To me that’s a necessary aspect of the artistic process — and a sign of a healthy industry. That it’s a big boy (or girl) and can withstand scrutiny. When I write about Canadian film & TV I’ve done so with (I hope) passion, commitment, enthusiasm — but that doesn’t mean my role is that of a sycophant or cheerleader. I’ve written critically about things I don’t like, and I opine (sometimes controversially) about issues (such as race, gender, etc.)

I’ve sometimes wondered if that’s why a lot of my writing over the years seems to have gone unremarked upon — even ignored — by people in the biz despite the fact that the common lament in Canadian film & TV is that no one writes about Canadian film & TV. But maybe they only want people to write nice things.

But my philosophy is that there are no “good” or “bad” reviews — only honest and dishonest ones. If a reviewer/critic has genuinely considered a work, and offers a thoughtful critique of it, largely untempered by malice or bias, then that’s a good review — even if they didn’t like the work. It at least shows they respected the work enough to think about it. As well, a thoughtful — constructive — critique can be helpful to the artist, either by pointing out flaws in their work or, at the least, pointing out where they failed to communicate their ideas to the audience (if the reviewer didn’t “get “it).

That doesn’t mean an artist should blindly accept the first negative opinion they see. Not at all. Maybe the reviewer just wasn’t the target audience. But sometimes a reviewer can articulate what the artist kind of knew all along but didn’t want to admit to themselves. And if seven out of ten reviewers say, for instance, the pacing is too slow — the creator should think seriously about tightening the pacing for their next work. (One of the things that depressed me most about Canadian film was seeing a filmmaker’s first film, and noting how reviewers might all point to the same flaws in the work — and then ten years later, seeing a later work by the same filmmaker…with all the same flaws, with no indication they had even tried to learn from those initial reviews).

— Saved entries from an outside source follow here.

-- ==== Sys2Proof/Machine/Units.lean ====
section
/-! DEFINITION. Accessors of cores, panels, courses, strands, skeins and launches, registers by name (R106, R140, R149), and the
frontier (R143 to R147). -/
namespace Sys2Proof.Machine

/-! ## Units -/

/-- One clock of the arithmetic clock, in gt (R5, R14). -/
def State.clockGt (s : State) : Nat := ceilDiv 16000 (max s.dev.clock 1)

def courseKey (core slot : Nat) : Nat := core * 32 + slot
def panelKey (core pslot : Nat) : Nat := core * 4 + pslot

def State.course? (s : State) (core slot : Nat) : Option Course := kget s.courses (courseKey core slot)
def State.setCourse (s : State) (core slot : Nat) (c : Course) : State :=
  { s with courses := kset s.courses (courseKey core slot) c }
def State.modCourse (s : State) (core slot : Nat) (f : Course → Course) : State :=
  { s with courses := kmod s.courses (courseKey core slot) f }
def State.dropCourse (s : State) (core slot : Nat) : State := { s with courses := kdel s.courses (courseKey core slot) }

def State.panel? (s : State) (core pslot : Nat) : Option Panel := kget s.panels (panelKey core pslot)
def State.setPanel (s : State) (core pslot : Nat) (p : Panel) : State :=
  { s with panels := kset s.panels (panelKey core pslot) p }
def State.modPanel (s : State) (core pslot : Nat) (f : Panel → Panel) : State :=
  { s with panels := kmod s.panels (panelKey core pslot) f }

def State.core (s : State) (c : Nat) : Core := (kget s.cores c).getD Core.zero
def State.setCore (s : State) (c : Nat) (v : Core) : State := { s with cores := kset s.cores c v }
def State.modCore (s : State) (c : Nat) (f : Core → Core) : State := s.setCore c (f (s.core c))
def State.engine (s : State) (c : Nat) : Engine := (s.core c).engine
def State.modEngine (s : State) (c : Nat) (f : Engine → Engine) : State :=
  s.modCore c (fun k => { k with engine := f k.engine })

def State.skein? (s : State) (i : Nat) : Option Skein := kget s.work.skeins i
def State.setSkein (s : State) (i : Nat) (v : Skein) : State :=
  { s with work := { s.work with skeins := kset s.work.skeins i v } }
def State.modSkein (s : State) (i : Nat) (f : Skein → Skein) : State :=
  { s with work := { s.work with skeins := kmod s.work.skeins i f } }
def State.modLaunch (s : State) (i : Nat) (f : Launch → Launch) : State :=
  { s with work := { s.work with launches := kmod s.work.launches i f } }

/-- A fresh number for an operation, launch, skein, instance, fault or request. -/
def State.newId (s : State) : Nat × State :=
  (s.work.nextId, { s with work := { s.work with nextId := s.work.nextId + 1 } })

def State.op? (s : State) (i : Nat) : Option Op := kget s.async.ops i
def State.setOp (s : State) (i : Nat) (v : Op) : State := { s with async := { s.async with ops := kset s.async.ops i v } }
def State.dropOp (s : State) (i : Nat) : State := { s with async := { s.async with ops := kdel s.async.ops i } }

/-- Courses as (core, slot, course), of a skein or of a panel. -/
def State.coursesWhere (s : State) (f : Nat → Course → Bool) : List (Nat × Nat × Course) :=
  (s.courses.filter (fun (k, c) => f (k / 32) c)).map (fun (k, c) => (k / 32, k % 32, c))
def State.skeinCourses (s : State) (sk : Nat) : List (Nat × Nat × Course) := s.coursesWhere (fun _ c => c.skein == sk)
def State.panelCourses (s : State) (core pslot : Nat) : List (Nat × Nat × Course) :=
  s.coursesWhere (fun k c => k == core && c.pslot == pslot && c.orphan.isNone)
def State.skeinPanels (s : State) (sk : Nat) : List (Nat × Nat × Panel) :=
  (s.panels.filter (fun (_, p) => p.skein == sk)).map (fun (k, p) => (k / 4, k % 4, p))

/-- Whose accesses a skein makes on a core (R237). -/
def State.skeinWho (s : State) (sk core : Nat) (strand : Option Nat) : Who :=
  match s.skein? sk with
  | none => { ctx := 0, root := 0, skein := none, core, launch := none, strand := none }
  | some k => match s.launch? k.launch with
    | none => { ctx := 0, root := 0, skein := none, core, launch := none, strand := none }
    | some l => { ctx := l.ctx, root := l.entry.ptroot.toNat, skein := some sk, core, launch := some k.launch, strand }

def State.skeinCtx (s : State) (sk : Nat) : Nat :=
  ((s.skein? sk).bind (fun k => s.launch? k.launch)).elim 0 (·.ctx)

/-- The index of a strand in its launch, 16 lanes to a course (R43). -/
def strandIndex (h : Header) (enum panel course lane : Nat) : Nat := ((enum * h.panels + panel) * h.courses + course) * 16 + lane

/-! ## Causes of skeins and courses (R67) -/

def State.skeinCause (s : State) (sk : Nat) : Word32 := (s.skein? sk).elim 0 (·.cause)
def State.skeinParent (s : State) (sk : Nat) : Word32 := (s.skein? sk).elim 0 (·.parent)
/-- The current cause of a course: its own where CAUS has set one, else its skein's (R428). -/
def State.causeOf (s : State) (c : Course) : Word32 := if c.ccause == 0 then s.skeinCause c.skein else c.ccause
def State.parentOf (s : State) (c : Course) : Word32 := if c.ccause == 0 then s.skeinParent c.skein else c.cparent

/-! ## Regions, gang usage and changes of occupancy (R56, R87, R89, R93, R448) -/

/-- The placement cycle after a time, in gt (R448). -/
def nextCycle (gt : Nat) : Nat := (gt / 10 + 1) * 10

/-- The region of a core: two rows of four (R3). -/
def regionOf (core : Nat) : Nat := core / 8

/-- A region's fence admits a launch's context (R56). -/
def State.fenceAdmits (s : State) (l : Launch) (region : Nat) : Bool :=
  ((kget s.tables.fences region).getD 0).toNat == bitsOf l.entry.fgroup.toNat 11 0

def State.skeinLaunch (s : State) (k : Skein) : Option Launch := s.launch? k.launch
/-- PLACE is cast-on. -/
def State.castsOn (s : State) (k : Skein) : Bool := (s.skeinLaunch k).elim false (fun l => l.hdr.place == 1)

/-- A context's gang usage: the cores of its resident cast-on skeins, and of those that are charged and on their way (R90, R93). -/
def State.gangUsage (s : State) (ctx : Nat) : Nat :=
  let size (k : Skein) : Nat := match s.skeinLaunch k with
    | some l => if l.ctx == ctx && l.hdr.place == 1 then l.hdr.members else 0
    | none => 0
  (s.work.skeins.map (fun (_, k) => if k.phase == .placed || k.phase == .saving then size k else 0)).sum +
    (s.work.agents.map (fun a => match a.state with
      | .committing _ _ => (s.skein? a.skein).elim 0 size
      | _ => 0)).sum

/-- The placement queue's order (R81): PCLASS highest first, enqueue stamp, enumeration index. -/
def State.queuedBefore (s : State) (a b : Nat × Skein) : Bool :=
  let cls (k : Skein) : Nat := (s.launch? k.launch).elim 0 (·.hdr.pclass)
  let ca := cls a.2
  let cb := cls b.2
  if ca != cb then cb < ca
  else if a.2.stamp != b.2.stamp then a.2.stamp < b.2.stamp
  else if a.2.index != b.2.index then a.2.index < b.2.index
  else a.1 ≤ b.1

/-- The skeins that wait for placement, in queue order. -/
def State.placementQueue (s : State) : List (Nat × Skein) :=
  sortBy s.queuedBefore (s.work.skeins.filter (fun (_, k) => k.phase == .queued || k.phase == .saved))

At the writing of this I’ve only sold a handful of copies of my book (it’s a slow process, trying to even get people aware of the book — honestly, I’m amazed it’s sold any copies). With luck, a few reviews will start popping up about the book (either on Amazon, or the internet in general). And, yeah, doubtless some reviews will be negative — and I’ll storm, and sneer, and think those reviewers are idiots! But that’s just human nature. The reality is, as I say, even a bad review is good, if the reviewer is fair and honest. And maybe some won’t “get” what I was trying to do, or will object to my perspective, or philosophy — while others might offer some sage observations I was too willful to acknowledge.

And hey, maybe some will even say they loved every page of it!

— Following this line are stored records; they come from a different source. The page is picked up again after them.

/-! ## Trap entry (R398, R399, R455) -/

/-- A trap ready to be taken: its cause and value, the strands, the PC and priority of the trapping entry, and whether it came from
the matrix stream or otherwise not from the instruction at its PC. -/
structure TrapReq where
  t     : Trp
  mask  : BitVec 16
  pc    : Word
  prio  : Half
  strm  : Bool := false
  async : Bool := false
  deriving DecidableEq, Repr

/-- TRAP_ENTER, TRAP_RETURN and TRAP_PARKED (R431). -/
def trapPayload (cause detail : Byte) (level core slot : Nat) (tpc : Word) : Nat :=
  cause.toNat + detail.toNat * 2 ^ 8 + level * 2 ^ 16 + slot * 2 ^ 18 + core * 2 ^ 24 + tpc.toNat * 2 ^ 32

/-- HOST_FAULT and FAULT_RETRY (R251). -/
def faultEv (p : Parked) (type : Nat) : Ev :=
  { source := src 7 (p.core.toNat / 40), type, priv := true, err := true, cause := p.cause, parent := p.parent, ctx := p.ctx,
    payload := p.addr.toNat + p.detail.toNat * 2 ^ 64 + p.core.toNat * 2 ^ 72 + p.slot.toNat * 2 ^ 80 + p.issuer.toNat * 2 ^ 88 }

/-- Put a fault on the host fault queue, or note that the retry of one already there has failed again (R250). -/
def State.hostFault (s : State) (p : Parked) : State :=
  match kfind s.async.faults (fun _ q => q.who == p.who) with
  | some (i, q) =>
    { s with async := { s.async with faults := kset s.async.faults i { q with lines := p.lines, tried := s.time.gt, due := false, again := false } } }
  | none =>
    let (i, s) := s.newId
    let s := s.emitErr 0 (faultEv p 0x60)
    { s with async := { s.async with faults := kset s.async.faults i p } }

/-- The fault is over: FAULT_RETRY, and its record goes. -/
def State.faultOver (s : State) (who : FaultWho) : State :=
  match kfind s.async.faults (fun _ q => q.who == who) with
  | some (i, q) =>
    let s := s.emit (faultEv q 0x61)
    { s with async := { s.async with faults := kdel s.async.faults i } }
  | none => s

/-- Set the wait of an entry of the current level. -/
def Course.setWait (c : Course) (E : Entry) (w : Wait) : Course :=
  c.setFront (sortEntries ({ E with wait := w } :: c.front.erase E))

/-- The kill of a trap that cannot be taken (R457). -/
def State.trapKill (s : State) (core slot : Nat) (c : Course) (r : TrapReq) (reason : BitVec 4) : State :=
  s.kill (s.skeinCtx c.skein) reason
    { source := partSrc core slot, cause := s.causeOf c, parent := s.parentOf c, tcause := r.t.cause, detail := r.t.detail,
      level := c.level.val, core, slot, tpc := r.pc, tval := r.t.tval, tmask := r.mask }

/-- A trap not taken at TL1 (R399): an XLATE goes to the host fault queue and holds the course (R250); any other cause writes
TRAP_PARKED and holds the entry. `E` is the trapping entry, none for a stream trap; a PREEMPT, which no entry raises, parks the head. -/
def State.park (s : State) (core slot : Nat) (c : Course) (E : Option Entry) (r : TrapReq) : State :=
  let E := if r.t.cause == Cause.preempt then c.front.head? else E
  if r.t.cause == Cause.xlate then
    let who := if r.strm then FaultWho.stream core c.pslot else .course core slot r.pc
    let s := match E with
      | some E => s.setCourse core slot (c.setWait E (.again .fault))
      | none => s
    s.hostFault { who, ctx := s.skeinCtx c.skein, cause := s.skeinCause c.skein, parent := s.skeinParent c.skein, addr := r.t.tval,
                  detail := r.t.detail, core := BitVec.ofNat 8 core,
                  slot := if r.strm then 0x1F else BitVec.ofNat 5 slot, issuer := 0, lines := r.t.lines, tried := s.time.gt,
                  due := false, again := false }
  else
    let s := match E with
      | some E => s.setCourse core slot (c.setWait E (.again .parked))
      | none => s
    let ev := s.courseEv core slot c 0xC2 (trapPayload r.t.cause r.t.detail 1 core slot r.pc)
    s.emitErr 0 { ev with priv := true, err := true }

/-- TCAUSE (R396). -/
def tcauseOf (r : TrapReq) (from_ : Nat) : Word :=
  BitVec.ofNat 64 (r.t.cause.toNat + r.t.detail.toNat * 2 ^ 8 + from_ * 2 ^ 16 + (if r.strm then 2 ^ 18 else 0) +
    (if r.async then 2 ^ 19 else 0))

/-- Take a trap (R398). `E` is the trapping entry, which stays in its frontier and no longer waits. -/
def State.takeTrap (s : State) (core slot : Nat) (E : Option Entry) (r : TrapReq) : State :=
  match s.course? core slot with
  | none => s
  | some c =>
    let s := match r.t.ue with
      | some l =>
        if l.store == Store.die || l.store == Store.unit then s.memUe l core (s.causeOf c) (s.parentOf c) (s.skeinCtx c.skein)
        else s.memUe l core (s.skeinCause c.skein) (s.skeinParent c.skein) (s.skeinCtx c.skein)
      | none => s
    let L0 := c.level.val
    if L0 == 2 then s.trapKill core slot c r 1 else
    let w := s.courseWho core c
    let tab := s.trapTable w
    let h : Word := match tab with
      | none => 0
      | some T => if L0 == 0 then (if T.take.getLsbD r.t.cause.toNat then T.h1 else 0) else T.h2
    if h == 0 then
      if L0 == 0 then s.park core slot c E r else s.trapKill core slot c r 1
    else
      match s.checkTarget core w true h with
      | (s, some _) => s.trapKill core slot c r 4
      | (s, none) =>
        let bank : TrapBank :=
          { tcause := tcauseOf r L0, tpc := r.pc, tval := r.t.tval, tmask := r.mask.setWidth 64, tprio := r.prio.setWidth 64 }
        let prio := match tab with
          | some T => if L0 == 0 then T.hprio1 else T.hprio2
          | none => 0
        let c := match E with
          | some E => c.setWait E .none
          | none => c
        let ev := s.courseEv core slot c 0xC0 (trapPayload r.t.cause r.t.detail (L0 + 1) core slot r.pc)
        let entry := Entry.fresh h prio r.mask false
        let c := if L0 == 0 then { c with tl1 := bank, fr1 := [entry], level := 1, staged := 0 }
          else { c with tl2 := bank, fr2 := [entry], level := 2, staged := 0 }
        (s.setCourse core slot c).emit { ev with priv := true }

/-! ## Stream traps (R320) -/

/-- A stream instruction traps: RUN 0x2, STREAM_TRAP, and the trap at TL1 of the panel's lowest course that has strands. -/
def State.streamTrap (s : State) (core pslot : Nat) (t : Trp) : State :=
  match s.panel? core pslot with
  | none => s
  | some p =>
    let again := s.async.faults.any (fun (_, q) => q.who == .stream core pslot)
    let s := s.setPanel core pslot { p with run := 2, swait := .none }
    let ev := s.panelEv core pslot (seqSrc core) 0x87 (p.spc.toNat + t.cause.toNat * 2 ^ 64)
    let s := if again then s else s.emit { ev with err := true }
    let live := (s.panelCourses core pslot).filter (fun (_, _, c) => c.present != 0)
    match live.find? (fun (_, _, c) => live.all (fun (_, _, d) => c.f1 ≤ d.f1)) with
    | none => s.kill (s.skeinCtx p.skein) 7
        { source := seqSrc core, cause := s.skeinCause p.skein, parent := s.skeinParent p.skein, tcause := t.cause, detail := t.detail, core,
          slot := 0x1F, tpc := p.spc, tval := t.tval }
    | some (_, slot, c) =>
      s.takeTrap core slot none
        { t, mask := c.present, pc := p.spc, prio := (c.front.head?).elim 0 (·.prio), strm := true, async := true }

/-! ## Return (R400, R456) -/

def Course.bank (c : Course) : TrapBank := if c.level.val == 2 then c.tl2 else c.tl1
/-- TCAUSE bits ASYNC, STRM and SEXIT. -/
def TrapBank.async (b : TrapBank) : Bool := b.tcause.getLsbD 19
def TrapBank.strm (b : TrapBank) : Bool := b.tcause.getLsbD 18
def TrapBank.sexit (b : TrapBank) : Bool := b.tcause.getLsbD 20

/-- The strands still present at the current level. -/
def Course.levelMask (c : Course) : BitVec 16 := c.front.foldl (fun m e => m ||| e.mask) 0

/-- Move returning strands out of their held entries to (TPRIO, TPC), under R144. -/
def moveReturning (l : List Entry) (ret : BitVec 16) (pc : Word) (prio : Half) : List Entry :=
  (l.filter (fun e => e.mask &&& ret != 0)).foldl (fun l e =>
    updateFrontier l e ((lanesOf e.mask).map (fun i =>
      if ret.getLsbD i then (i, pc, prio) else (i, e.pc, e.prio))) []) l

/-- The level pops: the frontier is emptied, the level falls, and `ret` says which strands move. A stream trap's return sets the
sequencer's PC and RUN, or ends the sequencer. -/
def State.popLevel (s : State) (core slot : Nat) (ret : BitVec 16) : State :=
  match s.course? core slot with
  | none => s
  | some c =>
    let b := c.bank
    let low := c.level.val - 1
    let c1 := { c.setFront [] with level := if low == 0 then 0 else 1, staged := 0, stepFree := true }
    let c1 := if b.async then c1 else c1.setFront (moveReturning c1.front ret b.tpc (b.tprio.setWidth 16))
    let c1 := { c1 with passAt := some c1.headPc, resumed := false }
    let s := s.setCourse core slot c1
    let s := if b.strm then
        s.modPanel core c.pslot (fun p =>
          if b.sexit then { p with run := 0, swait := .none, ending := true }
          else { p with run := 0, swait := .none, spc := b.tpc })
      else s
    let ev := s.courseEv core slot c 0xC1
      (trapPayload (b.tcause.setWidth 8) ((b.tcause >>> 8).setWidth 8) low core slot b.tpc)
    s.emit { ev with priv := true }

But it’s part of a process. Any movie, book, comic — or collection of prose superhero tales — is a building block upon which the next one can be laid. And this gets back to my point about They Stand on Guard!

Part of the impetus for my writing this book was because of my long standing frustration with the lack of this kind of Canadian popular entertainment (and Canada’s history of well-intentioned, but generally ill-fated and short-lived superhero comics).

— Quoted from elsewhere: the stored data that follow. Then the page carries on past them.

/-- TILE_EVICT (R287): once a fetch of the tile that still runs has completed, the residence ends; RES is zeroed, the directory lets the tile go, the counter is signalled. -/
def execTileEvict (id : Nat) (s : State) : Host.Outcome State Fault Refusal :=
  match s.op? id with
  | none => .next s
  | some o => match o.kind, o.launch with
    | .evict tile res _ drop, some l =>
      if !s.opMoved o || s.fetchRuns l tile then .next s else
      let back := !drop && res.getLsbD 2
      let s := s.residenceStamp (s.opEv id o) l tile o.started back
      let s := match s.readTile l tile with
        | .ok t => s.setTile t 0x20 8 0
        | .error _ => s
      let s := s.setDir (s.async.dir.map (fun d => if d.launch == l && d.tile == tile then { d with evicting := false, skein := none } else d))
      let s := (s.tidyDir l tile).emit { s.opEv id o with type := 0x69, payload := tile + (if back then 2 ^ 16 else 0) }
      .next ((s.opDone id o).retireCheck l)
    | _, _ => .next s

/-- TMOV_COMPLETE (R288). -/
def execTmovComplete (id : Nat) (s : State) : Host.Outcome State Fault Refusal :=
  match s.op? id with
  | none => .next s
  | some o => match o.kind with
    | .move _ _ _ _ _ => .next (if s.opMoved o then s.opDone id o else s)
    | _ => .next s

/-- A node's work has ended with a status: the walker learns of it by NODE_DONE (R64). -/
def State.nodeEnds (s : State) (gi node : Nat) (status : Byte) : State :=
  let f (n : NodeRun) : NodeRun := if n.node == node && n.status.isNone then { n with status := some status, op := none } else n
  let s := { s with work := { s.work with runs := kmod s.work.runs gi (fun g => { g with running := g.running.map f }) } }
  s.later (.nodeDone gi node)

/-- COPY_DONE (R291, R37): a copy's counter, its course or its node. -/
def execCopyDone (id : Nat) (s : State) : Host.Outcome State Fault Refusal :=
  match s.op? id with
  | none => .next s
  | some o =>
    let done (len snap : Nat) : State :=
      let s := s.emit { s.opEv id o with type := 0x6E, payload := len + snap * 2 ^ 64 }
      s.opDone id o
    if !s.opMoved o then .next s else
    match o.kind, o.launch, o.issuer with
    | .copy _ _ len _, _, .node gi node => .next ((done len 0).nodeEnds gi node 0)
    | .copy _ _ len _, _, _ => .next (done len 0)
    | .snap tile _ size _, some l, _ => .next ((done size 1).tidyDir l tile)
    | _, _, _ => .next s

/-! ## Snapshot copies and logs -/

/-- A snapshot copy of the tile is running, or an earlier one is pending (R281). -/
def State.snapBefore (s : State) (launch tile id : Nat) : Bool :=
  s.async.ops.any (fun (j, o) => match o.kind with
    | .snap i _ _ started => o.launch == some launch && i == tile && (started || decide (j < id))
    | _ => false)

My book spans close to a decade and almost every province and territory, and it tries to imagine what it might have been like if there had been a major Canadian comic book publisher — if I had grown up with such a thing populating the comic racks at my local corner store, marrying the escapist adventure of superheroes with Canadian culture and themes. And even if my attempt is flawed, or fails to be the book I hope it is (honest — I think it’s pretty neat!) maybe it will inspire the next generation.

Because blogs like They Stand on Guard! help to show that there are more possibilities out there…

(Just as an aside, I also came upon a reference to my book on another blog: Superhero Novels — this one devoted to specifically writing about prose superhero fiction. So that’s pretty cool, too.)